@rkenmi - Local Secondary Index vs. Global Secondary Index

# Secondary Index

A secondary index is used in databases to help speed up queries when we want to grab data from popular columns or if we want to do some type of key range lookup efficiently.

Secondary indices are used in relational databases (e.g. MySQL) as well as NoSQL databases (e.g. DynamoDB). For relational databases, the secondary index is used for columns. For NoSQL databases, indices can be created based on different database constructs - for example, DynamoDB can have secondary indices on item attributes.

In the following example, we take a look at a document DB (e.g. MongoDB) that maintains secondary indices on a particular document field.

In the example diagram above, a secondary index is created on the eyes field for each Document. Thus, if we want to do a look up such as SELECT * FROM table WHERE eyes == "Brown", we can quickly refer to the secondary index on eyes and grab the documents for which the eyes attribute is Brown.

# Local Secondary Index (LSI)

A local secondary index takes the idea above in a distributed database setting where we may have 1 or more partitions that are sharded. In this case, a secondary index is partitioned by some document ID. Each partition would now have its own secondary index that is mapped to a document ID that exists in the same partition's primary index.

The Document IDs that each secondary index points to are localized in its own partition

The upside of this approach is that whenever you need to update a specific document by its document ID, you only need to update one of these partitions. The biggest downside here is the need for scatter-gather, which means that when you need to do reads based on the eyes field, you need to query all partitions and merge all of the results back to the requester; this can be an expensive and time-consuming operation.

Another database with LSI support is DynamoDB, a key-value database. Conceptually, DynamoDB's partition key / sort key combination for LSIs make sense. The partition key of the LSI must be the same as the partition key of its base table - if the base table is sharded by eyes, then so should the LSI index. The sort key here would just be eyes or any other attribute. Typically with DynamoDB, local secondary indices are not preferred for high reads due to:

1. The constraint of choosing the same partition key for the index as the base table
2. Scatter-gather requirement, which can result in slow reads but fast writes.

To alleviate both of these concerns, a global secondary index (GSI) can be used instead.

# Global Secondary Index (GSI)

A global secondary index is also used for distributed databases, but unlike the local secondary index, the global secondary index can be partitioned by some term (taken from search engines such as Elasticsearch). A term here would be a field in a Document database, or a column in RDBMS. The main difference here is that LSI is sharded by the same primary index key, but GSI can be sharded by other values.

As the arrows indicate in the GSI for hair: Black, the row 100 is in Partition 1, even though the GSI for the term hair resides in Partition 2. For this reason, it is global and not localized to its own partition.

The image above shows each partition with a GSI layer. The GSI layer contains document IDs that are from other partitions. Notice how the partition nodes have additional responsibilities - it maintains two different indices sharded by different values - the primary key index based on Document ID, and the GSI based on the term or field.

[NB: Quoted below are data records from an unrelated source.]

/-- The newest staged byte for a device and reduced address: the OPEN group, then the sealed groups from the
newest (R40, R47). -/
def State.stagedByte (dev a : Nat) (s : State) : Option Byte :=
  (s.queue.openGroup.toList ++ s.queue.sealed.reverse).findSome? (Group.byteFor dev a)

/-! ## The forward queue (R136 to R140) -/

def ForwardQueue.get (f : ForwardQueue) : SlotId → Slot
  | .one => f.one
  | .two => f.two

def ForwardQueue.set (f : ForwardQueue) (i : SlotId) (v : Slot) : ForwardQueue :=
  match i with
  | .one => { f with one := v }
  | .two => { f with two := v }

/-- A FREE slot, the first one if both are (log 16). -/
def ForwardQueue.freeSlot (f : ForwardQueue) : Option SlotId :=
  if f.one = .free then some .one else if f.two = .free then some .two else none

def Slot.isCollecting : Slot → Bool
  | .collecting _ _ _ => true
  | _ => false

/-- The COLLECTING slot of the POSTED frame in progress (R137). -/
def ForwardQueue.collectingSlot (f : ForwardQueue) : Option SlotId :=
  if f.one.isCollecting then some .one else if f.two.isCollecting then some .two else none

def State.setSlot (i : SlotId) (v : Slot) (s : State) : State := s.updForward fun f => f.set i v

/-- The slot a POSTED frame reserves (R137). -/
def State.reserveSlot (dev : Nat) (start : Word) (s : State) : State :=
  match s.forward.freeSlot with
  | some i => s.setSlot i (.collecting dev start (PageImage.opened (s.setup.tables.pageSize dev) start))
  | none => s

/-- An acknowledged data byte written into the page image (R137). -/
def State.collectByte (b : Byte) (s : State) : State :=
  match s.forward.collectingSlot with
  | some i =>
    match s.forward.get i with
    | .collecting dev start p => s.setSlot i (.collecting dev start (p.collect b))
    | _ => s
  | none => s

/-- The COLLECTING slot returned to FREE (R138). -/
def State.dropCollecting (s : State) : State :=
  match s.forward.collectingSlot with
  | some i => s.setSlot i .free
  | none => s

def Slot.dev : Slot → Nat
  | .collecting d _ _ => d
  | .waiting d _ => d
  | .performing d _ => d
  | .free => 0

def Slot.runs : Slot → List Run
  | .waiting _ rs => rs
  | .performing _ rs => rs
  | _ => []

/-- The queued write's start address: the first byte of its first run (R138). -/
def Slot.start (sl : Slot) : Word := (sl.runs.head?.map Run.start).getD 0

/-! ## Holds and answers of the upstream port (R117, R127, R128, R131) -/

def State.updFrame (f : Frame → Frame) (s : State) : State :=
  s.updPort fun p => { p with frame := p.frame.map f }

/-- A frame record at a start (R117): the limits in force are taken for the whole frame. -/
def newFrame (t : Tables) : Frame where
  direction := none
  devAddr := 0
  dev := none
  cls := .undecided
  headerBytes := 0
  addrHigh := 0
  start := none
  acked := 0
  refusedData := false
  markByte := none
  filling := false
  dead := false
  holdLimit := t.holdLimit
  idleLimit := t.idleLimit

/-- A frame begins: its record, no hold, the idle timer running (R117, R118, R131). -/
def State.beginFrame (s : State) : State :=
  s.updPort fun p =>
    { p with
      frame := some (newFrame s.setup.tables), hold := .none, holdTimer := none
      idleTimer := some s.setup.tables.idleLimit, answer := none, sent := none }
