-- ==== Sys2Proof/Machine/Bus.lean ====
section
/-! DEFINITION. Meanings of the stuck-bus rows (section 9.6) and of the setup unit's own steps (R16, R18). -/

namespace Sys2Proof.Machine

/-! ## The stuck bus (R157 to R160) -/

/-- A relay is driving the segment, or about to (R142 to R145, R157). -/
def RelayStage.drives : RelayStage → Bool
  | .deviceSent | .byteSent | .readByte | .restarted | .drained => true
  | .requested | .polling | .opn | .readHeld | .stuck => false

def Activity.drives : Activity → Bool
  | .write _ _ _ | .read _ _ _ | .header _ _ | .byte | .windUp _ _ _ | .closing _ _ => true
  | .none | .held => false

/-- The part drives or checks the lines, so that it can find the bus stuck (R157). In DRAINED, FILLING and DEAD, for
which R96 has no row, it does while a poll, a header, a byte or closing conditions are on the segment (log 31). -/
def State.drivesBus (s : State) : Bool :=
  s.down.poll.isSome || s.down.activity.drives
    || (s.serving .relay && s.relay.any fun r => r.stage.drives)

/-- The frame in progress stops, the lines are released, and a bus clear begins (R157, R158). -/
def State.beginClear (s : State) : State :=
  s.updDown fun d => { d with detections := d.detections + 1, clearing := true, clears := 0 }

/-- STUCK_BUS_DETECTED (R157, R160). -/
def execStuckBusDetected : State → Result := onEvent fun s =>
  match s.down.grant with
  | none => outOfPlace
  | some r =>
    if s.down.clearing = false ∧ s.drivesBus then
      if s.down.detections < Config.detectionMax then .next s.beginClear else .next (s.conclude (s.reportStuck r))
    else outOfPlace

/-- One attempt of the bus clear has been made (R158). -/
def State.countClear (s : State) : State := s.updDown fun d => { d with clears := d.clears + 1 }

/-- BUS_CLEAR_ATTEMPT_END (R158 to R160). -/
def execBusClearAttemptEnd (success : Bool) : State → Result := onEvent fun s =>
  match s.down.grant with
  | none => outOfPlace
  | some r =>
    if s.down.clearing then
      if success then .next (s.conclude (s.countClear.resumeAfterClear r))
      else if s.down.clears + 1 < Config.clearMax then .next s.countClear
      else .next (s.conclude (s.countClear.reportStuck r))
    else outOfPlace

/-! ## The setup unit's own steps -/

/-- RELOAD_READ_REQUEST (R16). -/
def execReloadReadRequest (s : State) : Result := if s.reloadDue then .next s.takeReloadRequest else outOfPlace

/-- SETUP_SWAP (R18): due as the state stands, or once the closing conditions under way have been sent (log 33). -/
def execSetupSwap (s : State) : Result :=
  if s.swapDue then .next s.takeSwap
  else if s.takeClosing.swapDue then .next s.takeClosing.takeSwap
  else outOfPlace

end Sys2Proof.Machine
end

The advantage of this approach is that only one secondary index partition needs to be read to locate the documents, hence the term global. This makes reads faster overall, but writes on the other hand become more complicated. If a document is updated, now the reference to the document in each of the partitions' GSI has to be updated too.

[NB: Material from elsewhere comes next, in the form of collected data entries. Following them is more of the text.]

-- ==== Sys2Proof/Certificates/Slice0/Obligations.lean ====
section
/-! DEFINITION. The statements for the provers. Each docstring says what is stated and which rules of spec/ it rests
on. Statements about one command assume that no step of the setup unit is due: `DueStepsComeFirst` says what a command
does where one is. Where they assume that the arbiter has nothing to do, `StepKeepsArbiterSettled` keeps it. -/

open Sys2Proof Sys2Proof.Machine

/-! ## The queue of commands -/

/-- A step takes the command at the front of the queue and runs it on the rest. With none waiting, what no row stands
for comes about: closing conditions under way are sent, and a clock pulse before a hold ends, with USCL held from then
on, the hold timer running and the idle timer stopped; where there is neither, the part idles (R127, R128, R131; that
an empty queue stands for this is the model's choice, log 1, log 32, log 33). -/
def Obligations.StepTakesFrontCommand : Prop :=
  (∀ (c : Instr) (cs : List Instr) (s : State), s.pending = c :: cs → step s = exec c { s with pending := cs })
  ∧ (∀ s : State, s.pending = [] → step s = .next s.takeClosing.holdClock)
  ∧ (∀ (s : State) (f : Frame), s.pending = [] → s.closingDue = false → s.port.frame = some f → s.port.hold ≠ .none →
      step s = .next { s with port := { s.port with holdTimer := some f.holdLimit, idleTimer := none } })
  ∧ (∀ s : State, s.pending = [] → s.closingDue = false → s.port.hold = .none → step s = .next s)

/-- No command changes the queue of those that wait. -/
def Obligations.CommandsKeepTheQueue : Prop :=
  ∀ (c : Instr) (s t : State), exec c s = .next t → t.pending = s.pending

/-- The event cannot come while closing conditions are on the segment and no bus clear is under way: it ends a frame, a
header, a byte, a poll attempt or a bus clear of the segment, none of which is there, or it belongs to a relay still
served (R148, R149, R155, R158); or it is a condition, a byte or a mark of an upstream frame that is held, a hold
timer's expiry with no such hold, or an idle timer's expiry with no idle timer (R118, R128, R131). -/
def outsideClosing (c : Instr) (s : State) : Prop :=
  match c with
  | .writeFrameSent | .frameRefused | .readFrameRefused | .verifyReadDone _ | .setupReadDone _ | .scanHeaderReadDone _
  | .scanRecordReadDone _ | .readHeaderDone _ | .memoryByteHeld _ | .busClearAttemptEnd _ => True
  | .pollAttemptAcknowledged | .pollAttemptNak _ | .pollIntervalElapsed | .pollExpired => s.down.poll = none
  | .relayAnswer _ | .relayReadByte _ => s.down.grant ≠ some .relay ∨ s.down.ended = true
  | .start | .repeatedStart => s.inReset = false ∧ s.port.frame ≠ none ∧ s.port.hold ≠ .none
  | .stop | .discard | .seal _ | .retry | .pause | .resume | .clear | .invalidMark _ =>
    s.port.frame ≠ none ∧ s.port.hold ≠ .none
  | .deviceByte _ | .wordAddressByte _ | .dataByte _ | .controllerAnswer _ =>
    s.port.hold ≠ .none ∧ ∃ f, s.port.frame = some f ∧ f.dead = false
  | .misplacedCondition _ => s.port.frame ≠ none ∧ s.port.hold ≠ .none ∧ s.port.holdTimer ≠ none
  | .holdTimerExpiryA => s.port.frame = none ∨ s.port.hold ≠ .a
  | .holdTimerExpiryB => s.port.frame = none ∨ s.port.hold ≠ .b
  | .idleTimerExpiry => s.port.frame = none ∨ s.port.idleTimer = none
  | .reset | .resetRelease _ _ | .stuckBusDetected | .reloadReadRequest | .setupSwap => False

/-- A due step of the setup unit is taken before any other event, and then none is due (the model's reading of "as soon
as" in R16 and "at the first moment" in R18, log 6). An event is taken within closing conditions that are under way
where it can come there, and after them where it cannot: the events that cannot are named, and any event that is
refused is refused after them too; the swap's own row finds them sent where the swap is not yet due (the model's
choice, log 33). -/
def Obligations.DueStepsComeFirst : Prop :=
  (∀ s : State, s.takeSetup.nothingDue)
  ∧ (∀ (c : Instr) (s : State), c ≠ .reset → (∀ ha sb, c ≠ .resetRelease ha sb) → c ≠ .reloadReadRequest →
      c ≠ .setupSwap →
      exec c s = exec c s.takeSetup
      ∧ (s.nothingDue → s.closingDue = true → outsideClosing c s → exec c s = exec c s.takeClosing)
      ∧ ∀ e, s.nothingDue → exec c s = .refused e → exec c s.takeClosing = .refused e)
  ∧ (∀ s : State, s.swapDue = false → exec .setupSwap s = exec .setupSwap s.takeClosing)

/-! ## Reset -/

/-- RESET brings every block to its reset value from any state (R173); the values are those of R3, R23, R44, R49,
R69, R85, R101, R108, R113, R117, R136, R141 and R147. Fields to which no rule gives a value stand as the model names
them (log 2, log 18, log 25). -/
def Obligations.ResetGivesResetValues : Prop :=
  (∀ s : State, exec .reset s = .next { State.reset with freeIndex := s.freeIndex, pending := s.pending })
  ∧ State.reset.inReset = true
  ∧ State.reset.setup.config = .unconfigured ∧ State.reset.setup.reject = .none
  ∧ State.reset.setup.tables =
      { devices := [], regions := [], ring := none, holdLimit := 25, pollLimit := 20, idleLimit := 50
        speed := .khz100, generation := 0x00 }
  ∧ State.reset.setup.reload = .none ∧ State.reset.setup.holding = none ∧ State.reset.setup.attempt = .none
  ∧ State.reset.setup.readAttempts = 0 ∧ State.reset.setup.phase = .polling
  ∧ State.reset.freePool = 1024 ∧ State.reset.freeDescriptors = 48 ∧ State.reset.store.image = none
  ∧ State.reset.queue = { openGroup := none, sealed := [], lost := false }
  ∧ State.reset.engine.state = .idle ∧ State.reset.engine.attempts = 0 ∧ State.reset.engine.pauseRequested = false
  ∧ State.reset.engine.remembered = none ∧ State.reset.engine.faultCode = .none
  ∧ State.reset.engine.faultDevice = none
  ∧ State.reset.journal = { head := 0, nextSeq := 0x0001, lastSeq := 0x0000, lastTag := 0x00, live := none, scan := none }
  ∧ State.reset.read.phase = .none ∧ State.reset.read.snapshot = none
  ∧ State.reset.forward = { one := .free, two := .free }
  ∧ State.reset.window =
      { lastMark := 0x00, result := .ok, done := false, fwdFail := false, setupNotice := false, completion := 0
        ffDevice := none, ffAddr := 0x0000 }
  ∧ State.reset.notifyLow = false
  ∧ State.reset.port.gate = .refusing ∧ State.reset.port.frame = none ∧ State.reset.port.hold = .none
  ∧ State.reset.port.holdTimer = none ∧ State.reset.port.idleTimer = none
  ∧ State.reset.port.pointers = { p0 := 0, p1 := 0, p2 := 0, p3 := 0 }
  ∧ State.reset.relay = none
  ∧ State.reset.down.upFifo = [] ∧ State.reset.down.intReqs = [] ∧ State.reset.down.grant = none
  ∧ State.reset.down.fairness = 0 ∧ State.reset.down.states = [.ready] ∧ State.reset.down.poll = none
  ∧ State.reset.down.detections = 0 ∧ State.reset.down.clears = 0 ∧ State.reset.down.speed = .khz100

/-- RESET_RELEASE samples the straps, gives every block its reset values, and begins configuration entry in POLLING:
the home poll is placed and granted at once, under the default POLL_LIMIT at 100 kHz (R1, R173, R175, R176). Out of
reset there is no release (the refusal is the model's, log 3). -/
def Obligations.ReleaseStartsHomePoll : Prop :=
  ∀ (ha : BitVec 3) (sb : Bool) (s : State),
    (s.inReset = true →
      exec (.resetRelease ha sb) s = .next
        { State.reset with
          inReset := false
          setup := { State.reset.setup with straps := { ha := ha, sb := sb } }
          down :=
            { State.reset.down with
              grant := some .homePoll
              poll := some
                { addr := 0x50#7 + ha.setWidth 7, limit := 20, followsWrite := false, afterRefusal := false
                  attempt := true } }
          freeIndex := s.freeIndex
          pending := s.pending })
    ∧ (s.inReset = false → exec (.resetRelease ha sb) s = .refused .outOfPlace)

For example, in the diagram above, if Arya changes her hair to Brown and eyes to Blue, then we would need to update the GSI for partitions 2 and 1 respectively.

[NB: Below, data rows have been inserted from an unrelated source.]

@[simp] theorem State.leaveHalted_leaves (s : State) :
    (State.leaveHalted s).inReset = s.inReset ∧ (State.leaveHalted s).setup = s.setup
     ∧ (State.leaveHalted s).store = s.store ∧ (State.leaveHalted s).queue.openGroup = s.queue.openGroup
     ∧ (State.leaveHalted s).queue.lost = s.queue.lost
     ∧ (State.leaveHalted s).engine.pauseRequested = s.engine.pauseRequested
     ∧ (State.leaveHalted s).journal.head = s.journal.head ∧ (State.leaveHalted s).journal.nextSeq = s.journal.nextSeq
     ∧ (State.leaveHalted s).journal.lastSeq = s.journal.lastSeq
     ∧ (State.leaveHalted s).journal.lastTag = s.journal.lastTag ∧ (State.leaveHalted s).journal.scan = s.journal.scan
     ∧ (State.leaveHalted s).read = s.read ∧ (State.leaveHalted s).forward = s.forward
     ∧ (State.leaveHalted s).window = s.window ∧ (State.leaveHalted s).port = s.port
     ∧ (State.leaveHalted s).relay = s.relay ∧ (State.leaveHalted s).down.upFifo = s.down.upFifo
     ∧ (State.leaveHalted s).down.grant = s.down.grant ∧ (State.leaveHalted s).down.fairness = s.down.fairness
     ∧ (State.leaveHalted s).down.states = s.down.states ∧ (State.leaveHalted s).down.poll = s.down.poll
     ∧ (State.leaveHalted s).down.detections = s.down.detections ∧ (State.leaveHalted s).down.clears = s.down.clears
     ∧ (State.leaveHalted s).down.clearing = s.down.clearing ∧ (State.leaveHalted s).down.ended = s.down.ended
     ∧ (State.leaveHalted s).down.speed = s.down.speed ∧ (State.leaveHalted s).down.activity = s.down.activity
     ∧ (State.leaveHalted s).freeIndex = s.freeIndex ∧ (State.leaveHalted s).pending = s.pending := by
  and_intros <;> unfold State.leaveHalted <;> (try dsimp only) <;> (repeat' split) <;> first | (simp <;> done) | rfl

@[simp] theorem markRetry_leaves (s : State) :
    (markRetry s).1.inReset = s.inReset ∧ (markRetry s).1.setup = s.setup ∧ (markRetry s).1.store = s.store
     ∧ (markRetry s).1.queue.openGroup = s.queue.openGroup ∧ (markRetry s).1.queue.lost = s.queue.lost
     ∧ (markRetry s).1.engine.pauseRequested = s.engine.pauseRequested ∧ (markRetry s).1.journal.head = s.journal.head
     ∧ (markRetry s).1.journal.nextSeq = s.journal.nextSeq ∧ (markRetry s).1.journal.lastSeq = s.journal.lastSeq
     ∧ (markRetry s).1.journal.lastTag = s.journal.lastTag ∧ (markRetry s).1.journal.scan = s.journal.scan
     ∧ (markRetry s).1.read = s.read ∧ (markRetry s).1.forward = s.forward ∧ (markRetry s).1.window = s.window
     ∧ (markRetry s).1.port = s.port ∧ (markRetry s).1.relay = s.relay ∧ (markRetry s).1.down.upFifo = s.down.upFifo
     ∧ (markRetry s).1.down.grant = s.down.grant ∧ (markRetry s).1.down.fairness = s.down.fairness
     ∧ (markRetry s).1.down.poll = s.down.poll ∧ (markRetry s).1.down.detections = s.down.detections
     ∧ (markRetry s).1.down.clears = s.down.clears ∧ (markRetry s).1.down.clearing = s.down.clearing
     ∧ (markRetry s).1.down.ended = s.down.ended ∧ (markRetry s).1.down.speed = s.down.speed
     ∧ (markRetry s).1.down.activity = s.down.activity ∧ (markRetry s).1.freeIndex = s.freeIndex
     ∧ (markRetry s).1.pending = s.pending := by
  and_intros <;> unfold markRetry <;> (try dsimp only) <;> (repeat' split) <;> first | (simp <;> done) | rfl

In the DynamoDB world, GSIs are useful to have in a system where we need fast reads. Since we are not constrained by the same shard ID as the base table (the conceptual equivalent of primary key index in the diagrams above), we have the flexibility to index just about any DynamoDB Item attribute. However, like all indexes, an attribute should be chosen wisely to reduce 1. database operation costs and 2. the cardinality of the attribute.

# Afterword

A local secondary index (LSI) has the benefit of faster writes since the secondary index is localized to its partition - if we need to update a document, we don't need to touch other partitions to do so. Reads however are slower, since reads based on a column (or field) may need to look at every other partition as well. A LSI also needs to be sharded based on the primary key index or base table shard ID, which adds further limitations if we want to index on completely different columns or attributes.

A global secondary index (GSI) on the other hand, has the benefit of faster reads since only one partition needs to be looked up for the document references. The benefit can especially be seen if the document references only a handful of nodes/partitions and the max number of partitions is very high. However, writes will be slower because every partition needs to be examined to locate if a particular document needs to be updated. A GSI has more flexibility with what column/attribute to index on.